Empezó a teclear. Ideas Claras; en vano. Luego escribió ideas claras en minúscula. Tampoco. La Lucha Secreta, tampoco.

A duras penas, pero a toda velocidad, Rose fue tecleando nombres de los expedientes, protocolos y recortes sobre Curt Wad que había estado empollando los últimos días. Había grabado en su mente hasta su fecha de cumpleaños y el nombre de su mujer.

Luego estuvo un rato pensando, mientras la atención de Carl se dividía entre el humo del resquicio y los faros de los coches que barrían el edificio de vez en cuando.

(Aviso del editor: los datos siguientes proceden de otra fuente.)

/-- R9: N, C and the other build parameters are never changed by a step. -/
def Obligations.ConfigurationNeverChanges : Prop :=
  ∀ s t : State, step s = .next t → t.cfg = s.cfg

/-- R8, R38 to R45: every step keeps the shape of the state: the legal configuration and the length of every array. -/
def Obligations.StepKeepsWellFormed : Prop :=
  ∀ s t : State, s.wf = true → step s = .next t → t.wf = true

/-- The state after block reset is well formed, for every legal configuration. -/
def Obligations.BlockResetWellFormed : Prop :=
  State.reset.wf = true ∧ ∀ cfg : Config, cfg.wf = true → (State.resetOf cfg).wf = true

/-- R51, R290: after block reset `CMD` and `STATUS` are 0 and every `HIST`, `TAIL` and `DRY` is `+0.0`; nothing is said of the
values R51 leaves unspecified (log entry 7). -/
def Obligations.BlockResetValues : Prop :=
  ∀ (cfg : Config) (c : Nat), c < cfg.c →
    portRead (State.resetOf cfg) 0x0001#16 = 0#32 ∧ portRead (State.resetOf cfg) 0x0002#16 = 0#32
      ∧ portRead (State.resetOf cfg) 0x0000#16 = cfgWord cfg
      ∧ (channelAt (State.resetOf cfg) c).hist = List.replicate cfg.n F32.posZero
      ∧ (channelAt (State.resetOf cfg) c).tail = List.replicate cfg.n F32.posZero
      ∧ (channelAt (State.resetOf cfg) c).dry = List.replicate cfg.n F32.posZero
end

De pronto Rose alzó poco a poco la cabeza y le hizo comprender que tras su rostro serio maquillado de negro había una idea que parecía lógica y posible.

Observó sus dedos mientras tecleaba.

H-E-R-M-A-N-S-E-N

Se oyó un clic y las planchas de la pared se deslizaron, revelando un espacio oculto tras una densa nube de humo que invadió el local. En el momento en que entró aire en el búnker, surgió una llama.

—¡Hostias! —gritó Carl, arrancando la linterna a Rose y saltando al interior del cuarto.

Vio otro arcón y una serie de estanterías con montones de papeles, pero fue la figura inerte que yacía despatarrada en el suelo la que atrajo su mirada y todos sus sentidos.

Las llamas lamían las perneras de Assad, y Carl lo sacó a rastras mientras gritaba a Rose que le arrojara el abrigo encima para ahogar el fuego.

—¡Oh, Dios mío! ¡Oh, Dios mío, apenas respira! —gritó Rose mientras Carl volvía a echar una mirada al cuarto y veía que el fuego había prendido tan bien que era imposible salvar nada.

Lo último en que reparó Carl antes de salir del búnker con Assad entre él y Rose fue que en el pequeño cuarto de archivos apenas había una superficie donde no hubiera escrito con sangre «ASSAD WAS HERE!», y que encima del arcón había un encendedor fundido que sin duda alguna se parecía al que tenía encima del escritorio apenas unas horas antes.